John Lyons at the beavis site has a wiring diagram for an order-flippable dual-loop selector pedal. I've made several, and they're handy, allowing one to effectively "repatch" one's pedal board with the flick of a switch. John's diagram shows a 4PDT stompswitch for order-flipping, with LED indicators. But, truth be told, if you have a simple 3PDT toggle switch (less combersome, or costly), the angle of the bat handle on the toggle indicates what comes first or second in the order. And, while anything is possible, I suppose, it is very rare for anyone to need to flip the order of pedals on the fly, requiring a stompswitch. A toggle is sufficient for 98% of instances.


----------



## cdayo (Jan 28, 2014)

mhammer said:


> I will recommend installing a 2.2M resistor between hot and ground for both the main output and loop-send jacks.


DO you mean soldering it between tip and sleeve on the jacks themselves?

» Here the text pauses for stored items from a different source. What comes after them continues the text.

/-- Settles O15: both frames are write commands, which determine their fields. -/
theorem writeCommandDeterminesRegisterAndPayload : Obligations.WriteCommandDeterminesRegisterAndPayload := by
  intro s₁ s₂ r₁ r₂ P₁ P₂ O h₁ h₂
  obtain ⟨-, -, rfl⟩ := (answers_encw_ok_iff _ _ _ _).mp h₁
  obtain ⟨-, -, h⟩ := (answers_encw_ok_iff _ _ _ _).mp h₂
  obtain ⟨ha, hr, hP⟩ := writeCommand_inj h
  exact ⟨ha, hr, hP, fun j hj => (getElem?_writeCommand_data _ _ _ j hj).symm⟩

end Sys2Proof.Proofs
end

section
/-! SUPPORT. DECR: the first check that fails, and the responses it accepts, which are the write commands of
device address 00 with four payload bytes (30_encoding.md R54, R59; 41_decoder.md R79 to R91). -/

namespace Sys2Proof.Proofs

open Sys2Proof Sys2Proof.Machine Sys2Proof.Safety

/-! ### The first failing check -/

section
variable (r : Byte) (F : List Byte)

/-- A wrong length and a wrong marker are the same error (R80, R81). -/
theorem decodeReadResponse_of_not_frame (h : F.length ≠ 19 ∨ ¬ MarkersOk F) :
    decodeReadResponse r F = .error .invalidFrame := by
  by_cases hF : F.length = 19
  · have hmarkers : ¬ MarkersOk F := h.resolve_left (not_not_intro hF)
    simp [decodeReadResponse, readResponseLength, hF, mt (maskedEq_mFrame_iff r F hF).mp hmarkers]
  · rw [decodeReadResponse, readResponseLength, if_pos hF]

variable (hF : F.length = 19) (hmarkers : MarkersOk F)
include hF hmarkers

theorem decodeReadResponse_of_not_addressOk (haddr : ¬ AddressOk F) :
    decodeReadResponse r F = .error .invalidAddress := by
  simp [decodeReadResponse, readResponseLength, hF, (maskedEq_mFrame_iff r F hF).mpr hmarkers,
    mt (maskedEq_mAddr_iff r F hF).mp haddr]

theorem decodeReadResponse_of_not_echoOk (haddr : AddressOk F) (hecho : ¬ EchoOk r F) :
    decodeReadResponse r F = .error .invalidRegisterEcho := by
  simp [decodeReadResponse, readResponseLength, hF, (maskedEq_mFrame_iff r F hF).mpr hmarkers,
    (maskedEq_mAddr_iff r F hF).mpr haddr, mt (maskedEq_mReg_iff r F hF).mp hecho]

theorem decodeReadResponse_of_not_complementsOk (haddr : AddressOk F) (hecho : EchoOk r F)
    (hcomp : ¬ ComplementsOk F) : decodeReadResponse r F = .error .invalidComplement := by
  rw [decodeReadResponse_eq_checkComplements r F hF hmarkers haddr hecho, checkComplements_error_iff,
    exists_dataPart_eq_iff F hF]
  exact hcomp

end

/-- What an accepted frame has passed: every check, with the data paired in bytes 9–16. -/
theorem checks_of_decodeReadResponse_ok (r : Byte) (F D : List Byte) (h : decodeReadResponse r F = .ok D) :
    F.length = 19 ∧ MarkersOk F ∧ AddressOk F ∧ EchoOk r F ∧ dataPart F = D.flatMap pair := by
  by_cases hF : F.length = 19
  case neg => cases (decodeReadResponse_of_not_frame r F (.inl hF)).symm.trans h
  by_cases hmarkers : MarkersOk F
  case neg => cases (decodeReadResponse_of_not_frame r F (.inr hmarkers)).symm.trans h
  by_cases haddr : AddressOk F
  case neg => cases (decodeReadResponse_of_not_addressOk r F hF hmarkers haddr).symm.trans h
  by_cases hecho : EchoOk r F
  case neg => cases (decodeReadResponse_of_not_echoOk r F hF hmarkers haddr hecho).symm.trans h
  rw [decodeReadResponse_eq_checkComplements r F hF hmarkers haddr hecho, checkComplements_ok_iff] at h
  exact ⟨hF, hmarkers, haddr, hecho, h⟩

/-! ### The accepted frames -/

/-- A frame with the fixed fields right is the fixed fields around its bytes 9–16. -/
theorem eq_writeHead_append (r : Byte) (F : List Byte) (hF : F.length = 19) (hmarkers : MarkersOk F)
    (haddr : AddressOk F) (hecho : EchoOk r F) : F = writeHead 0x00 r 4 ++ (dataPart F ++ [0xAA, 0xAA]) := by
  induction F, hF using forall_of_length_eq_19 with
  | h =>
    simp only [MarkersOk, AddressOk, EchoOk, List.drop_succ_cons, List.drop_zero, List.take_succ_cons,
      List.take_zero, List.cons.injEq, and_true] at hmarkers haddr hecho
    simp [writeHead, dataPart, hmarkers, haddr, hecho]

/-- The well-formed read response of R54 is the write command of R51 from device address 00 (R59). -/
theorem readResponse_eq_writeCommand (r d0 d1 d2 d3 : Byte) :
    readResponse r d0 d1 d2 d3 = writeCommand 0x00 r [d0, d1, d2, d3] := by
  simp [readResponse, writeCommand_eq, writeHead, pair, comp]

theorem decodeReadResponse_readResponse (r d0 d1 d2 d3 : Byte) :
    decodeReadResponse r (readResponse r d0 d1 d2 d3) = .ok [d0, d1, d2, d3] := by
  rw [decodeReadResponse_eq_checkComplements r (readResponse r d0 d1 d2 d3) rfl ⟨rfl, rfl, rfl⟩ rfl rfl]
  exact (checkComplements_ok_iff _ _).mpr rfl

/-- DECR accepts exactly the write commands of its register from device address 00 with four bytes (R59). -/
theorem decodeReadResponse_ok_iff (r : Byte) (F D : List Byte) :
    decodeReadResponse r F = .ok D ↔ D.length = 4 ∧ F = writeCommand 0x00 r D := by
  constructor
  · intro h
    obtain ⟨hF, hmarkers, haddr, hecho, hD⟩ := checks_of_decodeReadResponse_ok r F D h
    have hlen : D.length = 4 := by
      have := length_dataPart F hF
      rw [hD, length_flatMap_pair] at this
      omega
    refine ⟨hlen, ?_⟩
    rw [writeCommand_eq, hlen, ← hD]
    exact eq_writeHead_append r F hF hmarkers haddr hecho
  · rintro ⟨hlen, rfl⟩
    obtain ⟨d0, d1, d2, d3, rfl⟩ := List.length_eq_four.mp hlen
    rw [← readResponse_eq_writeCommand, decodeReadResponse_readResponse]

theorem answers_decr_ok_iff (s : State) (r : Byte) (F D : List Byte) :
    Answers (exec (.decr r F) s) .ok D ↔ D.length = 4 ∧ F = writeCommand 0x00 r D :=
  (answers_ok_iff _ _ _).trans (decodeReadResponse_ok_iff _ _ _)

/-- The accepted frames of a register, one for each four bytes of data. -/
theorem setOf_accepted_eq_range (s : State) (r : Byte) :
    {F : List Byte | ∃ data, Answers (exec (.decr r F) s) .ok data} =
      Set.range fun D : List.Vector Byte 4 => writeCommand 0x00 r D.toList := by
  ext F
  simp only [Set.mem_ofPred_eq, answers_decr_ok_iff, Set.mem_range]
  constructor
  · rintro ⟨D, hlen, hF⟩
    exact ⟨⟨D, hlen⟩, hF.symm⟩
  · rintro ⟨D, hF⟩
    exact ⟨D.toList, D.toList_length, hF.symm⟩

theorem ncard_accepted (s : State) (r : Byte) :
    Set.ncard {F : List Byte | ∃ data, Answers (exec (.decr r F) s) .ok data} = 2 ^ 32 := by
  rw [setOf_accepted_eq_range, Set.ncard_range_of_injective]
  · rw [Nat.card_eq_fintype_card, card_vector, ← FinEnum.card_eq_fintypeCard, FinEnum.card_bitVec, ← Nat.pow_mul]
  · intro D₁ D₂ h
    obtain ⟨-, -, hD⟩ := writeCommand_inj h
    exact List.Vector.toList_injective hD

/-! ### The masked comparison, position by position -/

theorem getElem?_masked (F M : List Byte) (i : Nat) :
    (masked F M)[i]? = F[i]?.bind fun f => M[i]?.map (f &&& ·) := by
  rw [masked, List.getElem?_zipWith', Option.bind_map]; rfl

theorem length_of_mem_masks {M : List Byte} (hM : M ∈ [mFrame, mAddr, mReg]) : M.length = 19 := by
  revert M
  decide

/-! ### One changed byte -/

/-- The markers as three fields of the frame. -/
theorem markersOk_iff_fields (F : List Byte) (hF : F.length = 19) :
    MarkersOk F ↔ (F.drop 0).take 3 = [0x52, 0x52, 0x52] ∧ (F.drop 7).take 2 = [0x04, 0xFB] ∧
      (F.drop 17).take 2 = [0xAA, 0xAA] := by
  rw [MarkersOk, List.drop_zero, List.take_of_length_le (l := F.drop 17) (by simp [hF])]

section
variable {F : List Byte} {n : Nat} {f : Byte → Byte} (hf : ∀ v, f v ≠ v)
include hf

/-- The field of `k` bytes at `p` still is what it was exactly when the changed byte is not in it. -/
theorem field_modify_eq_iff {p k : Nat} {c : List Byte} (hn : n < F.length) (hc : (F.drop p).take k = c) :
    ((F.modify n f).drop p).take k = c ↔ n < p ∨ p + k ≤ n := by
  subst hc
  constructor
  · intro h
    by_contra hin
    have hbyte := congrArg (·[n - p]?) h
    simp [show n - p < k by omega, show p + (n - p) = n by omega, hn, hf] at hbyte
  · intro hout
    refine List.ext_getElem? fun i => ?_
    by_cases hi : i < k
    · simp [hi, show n ≠ p + i by omega]
    · simp [hi]

variable (hF : F.length = 19) (hn : n < 19)
include hF hn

Maybe there is a picture of this or schematic?

BTW, completed my loop pedal today, LED and all, according to tradesecrets schematic. As i said it required a stereo jack so I had to reinstall that with the LED circuit attached. I am curious about this resistor business though. Haven't had much time to test it but I will report back if I hear any popping. thanks again


----------



## mhammer (Nov 30, 2007)

Yes. "hot and ground" = "tip and sleeve".

Beginners can often get confused about which lug is which in wiring up stereo jacks. The typical result is that they can't understand why they keep using up batteries overnight. It's a forgiveable error. Over time, unless you NEVER change brand of jack, sometimes the order of which lug goes to tip and which to ring gets moved around. And in some instances, you can't even identify which one is ground without a meter. Folks think they're connecting the battery leads to the right lugs and they end up wiring it so that the battery is always on, rather than turned on by inserting a plug.


----------



## cdayo (Jan 28, 2014)

mhammer said:


> Folks think they're connecting the battery leads to the right lugs and they end up wiring it so that the battery is always on, rather than turned on by inserting a plug.


This is how I knew it was correct 
Thanks for the continued tips!


----------



## dcole (Oct 8, 2008)

Takes a good eye, common sense and a multimeter if your unsure. That generally gets me through most problems with jacks or which lugs to solder on a potentiometer.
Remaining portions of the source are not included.